Il y a un moment où l’on ne sait pas auquel des deux personnages principaux correspond chaque réplique d’un dialogue entre eux ; j’avais déjà vu ça récemment dans "Le facteur sonne toujours deux fois", où ça m’avait beaucoup dérangé, or dans Les morsures de l’aube, cela n’arrive qu’une fois, et ça a un sens. Les personnages sont eux-même dans la confusion lors de cet échange, ils hésitent chacun à abandonner l’autre, on ne sait pas qui est lâche ou non, et même si on avait su qui parlait à ce moment là, on n’aurait pas pu savoir ce qu’il en était vraiment et quelle part de vérité résidait dans leurs propos.

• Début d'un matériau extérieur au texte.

-- ==== Sys2Proof/Machine/EngTypes.lean ====
section
/-! DEFINITION. Machine/EngTypes.lean: the state of the cores (08_qorov_instruction_set.md R215, R249) and of the engines' task
units (chapter 07). Cores are numbered 0-15 LE0-LE15, 16-19 SE0-SE3, 20 SC0, 21 SC1. -/
namespace Sys2Proof.Machine

/-- Where a result in flight goes: a general register, an accumulator, a predicate, bytes of data memory, or
the flags it sets. -/
inductive Dst where
  | gpr (r : Nat) (v : Word)
  | acc (n : Nat) (v : Acc72)
  | pred (n : Nat) (v : Bool)
  | data (addr : Nat) (bs : List Byte)
  | flags (f : BitVec 8)
deriving DecidableEq, Repr

/-- A result in flight: the cycle from which it is seen, its place in the order of issue, and where it goes (R222). -/
structure Flight where
  due : Nat
  key : Nat
  dst : Dst
deriving DecidableEq, Repr

/-- A plan of a profile generator (07_lupin_engines.md R202): its start state, scaled by 2^64, its phases of constant jerk, each
a jerk and a duration in units of 2^-16 ns, and the nanoseconds of it that have passed. -/
structure PgenPlan where
  p : Int := 0
  v : Int := 0
  a : Int := 0
  ph : List (Int × Nat) := []
  el : Nat := 0
deriving DecidableEq, Repr

/-- A profile generator before a `pstep` (07_lupin_engines.md R190, R201): TARGET write waiting, target followed, re-plan due, state and plan,
and its register STAT. -/
structure PgenBack where
  tgtWait : Option Nat
  tgt : Nat
  replan : Bool
  pos : Int
  vel : Int
  acc : Int
  plan : Option PgenPlan
  stat : Nat
deriving DecidableEq, Repr

/-- One core (R215, R249). -/
structure CoreS where
  /-- g1 to g31 that are not 0; acc0 to acc3 as seen by `accr`, and as the next MAC accumulates onto (R231). -/
  g : List (Nat × Word) := []
  acc : List (Nat × Acc72) := []
  accIn : List (Nat × Acc72) := []
  p : BitVec 8 := 1
  pc : Word := 0
  tsk : Nat := 0
  /-- On an Aster engine or a safety core the periods of the instructions issued since reset; those of its waits join them where cyc is read
  (R215, notes/assumptions/81.md). -/
  cyc : Word := 0
  fl : BitVec 8 := 0
  /-- Cycle of the bundle in issue, results in flight by due cycle and then issue order, and the cycles the bundle in issue
  takes (R222, R223). -/
  now : Nat := 0
  fly : List Flight := []
  gap : Nat := 1
  /-- Address of the next bundle or instruction to issue (R221, R238). -/
  next : Nat := 0
  /-- STATUS, EPC, ECAUSE, BADADDR, VBASE, SCRATCH (R249). -/
  status : Word := 2
  epc : Word := 0
  ecause : Word := 0
  badaddr : Word := 0
  vbase : Word := 0
  scratch : Word := 0
  /-- The block in the 32 B read buffer (R237); the last timebase snapshot (R243); a `wait` in progress: rd and target in ns
  (R244); `idle` in progress (R250). -/
  rbuf : Option Nat := none
  snap : Nat := 0
  wait : Option (Nat × Nat) := none
  idle : Bool := false
  /-- What an exception takes back of the X slot of the bundle in issue (07_lupin_engines.md R190): the accumulators and the
  results in flight as the bundle found them, the generator before its `pstep`, and what that `pstep` does outside the generator once the bundle is complete (0 nothing, 1 it
  looks for the end of a controlled stop, 2 it posts the fault of a wrong slot). -/
  accWas : List (Nat × Acc72) := []
  flyWas : List Flight := []
  pgWas : Option PgenBack := none
  after : Nat := 0
deriving DecidableEq, Repr

/-- A core as a reset of reach C leaves it (R216, R249): SE0 starts at the boot ROM (07_lupin_engines.md R205). -/
def coreCold (n : Nat) : CoreS :=
  if n = 16 then { pc := 0x09000000, next := 0x09000000, vbase := 0x09000000 }
  else if 17 ≤ n ∧ n < 20 then { vbase := BitVec.ofNat 32 (0x04000000 + n * 0x20000) }
  else {}

/-- A generator's record of a PGEN slot (12_redundant_pair.md R346): flags, POS, VEL, ACC in Q32.32, TARGET, STOP_TGT. -/
structure PgenRec where
  flags : Nat
  pos : Int
  vel : Int
  acc : Int
  tgt : Nat
  stop : Nat
deriving DecidableEq, Repr

/-- Task units of an engine besides its registers (R183 to R209). -/
structure EngH where
  /-- PROG_CRC is being computed (R183). -/
  crc : Bool := false
  /-- Slots whose releases wait, in order of arrival (R185); releases held for a migration (R209). -/
  relq : List Nat := []
  held : List Nat := []
  /-- CTL.EN was cleared while a task runs (R212). -/
  off : Bool := false
  /-- The state the engine was halted in (R189). -/
  was : Nat := 1
  /-- IN descriptors started and not complete; slots whose IN descriptors started at PF_TT and are complete or running (R191). -/
  pfIn : List Nat := []
  /-- OUT descriptors whose data is not yet in staging; data in staging: descriptor, SRAM address, bytes (R192). -/
  stage : List Nat := []
  out : List (Nat × Nat × List Byte) := []
  /-- Snapshot view of the running release: (cell, bank, overwritten) and STRADDLE (R195, R196). -/
  view : Option (List (Nat × Nat × Bool) × Bool) := none
  /-- GLUT active pages: point number 512 t + i, SHIFT and ASYM in force at 2048 + t and 2052 + t (R199). -/
  glut : List (Nat × Nat) := []
  /-- PGEN: TARGET write waiting, target followed, a re-plan is due at the next step (R201 to R204). -/
  tgtWait : Option Nat := none
  tgt : Nat := 0
  replan : Bool := false
  /-- POS, VEL and ACC in Q32.32, and the plan in progress. -/
  pos : Int := 0
  vel : Int := 0
  acc : Int := 0
  plan : Option PgenPlan := none
  /-- Mirror sets waiting for the next start of their slots (12_redundant_pair.md R352): slot, address and bytes; PGEN record. -/
  mirror : List (Nat × Nat × List Byte) := []
  pgenMir : Option PgenRec := none
  /-- The engine to which the pending migration moves this one's slots, and whether their releases are held for it (R209). -/
  migTo : Option Nat := none
  migr : Bool := false
deriving DecidableEq, Repr

end Sys2Proof.Machine
end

Benacquista est étonnamment pas fin par contre quand il en vient à traiter des vampires. Ca me fait penser à l’équivalent littéraire d’un réalisateur à qui vient l’envie de se mettre à faire un film d’horreur alors qu’il n’y connaît pas grand-chose au genre.
"Jordan", le noctambule livide, boit du Bloody Mary, il blague sur l’idée de mordre quelqu’un (avant qu’on apprenne qu’il le fait vraiment), et son amie Violaine, tout de noir vêtue elle aussi, fait allusion auprès d’Antoine au fait que les miroirs ne lui servent à rien. C’est un peu lourd, mais notre héros, lui, ne fait pas le rapprochement avant d’être la victime du duo.
Tout cela est un peu rattrapé par le fait que Violaine et Jordan soient de faux vampires, qui ne font que prendre l’apparence de ceux-ci, et par le fait que l’auteur décrive la femme comme un cliché de la vamp, reprenant tous les attributs vestimentaires sans y apporter aucune imagination ou touche personnelle.
La justification de ce comportement chez ces deux personnages atypiques est superbe, je trouve.

Je n’ai à reprocher au livre que certains passages où le personnage principal a l’air un peu ridicule, avec ses affirmations prétentieuses qui font assez poseur : "je suis un mort-vivant, je reviens vous hanter, etc". Un peu de modestie, voyons !
J’avais lu dans des critiques que la fin est décevante. Je ne dirais pas ça, elle est juste curieuse, laisse certaines choses en suspens, et fait apparaître des questionnements de dernière minute (wait, qu’est-ce qu’il se passe avec la femme dans les dernières pages, pourquoi Antoine se barre comme ça ?)

En tout cas, je recommande chaudement Les morsures de l’aube. C’est plein de bons plans pour vivre sans argent ni domicile, et il y a des phrases géniales pratiquement sans arrêt.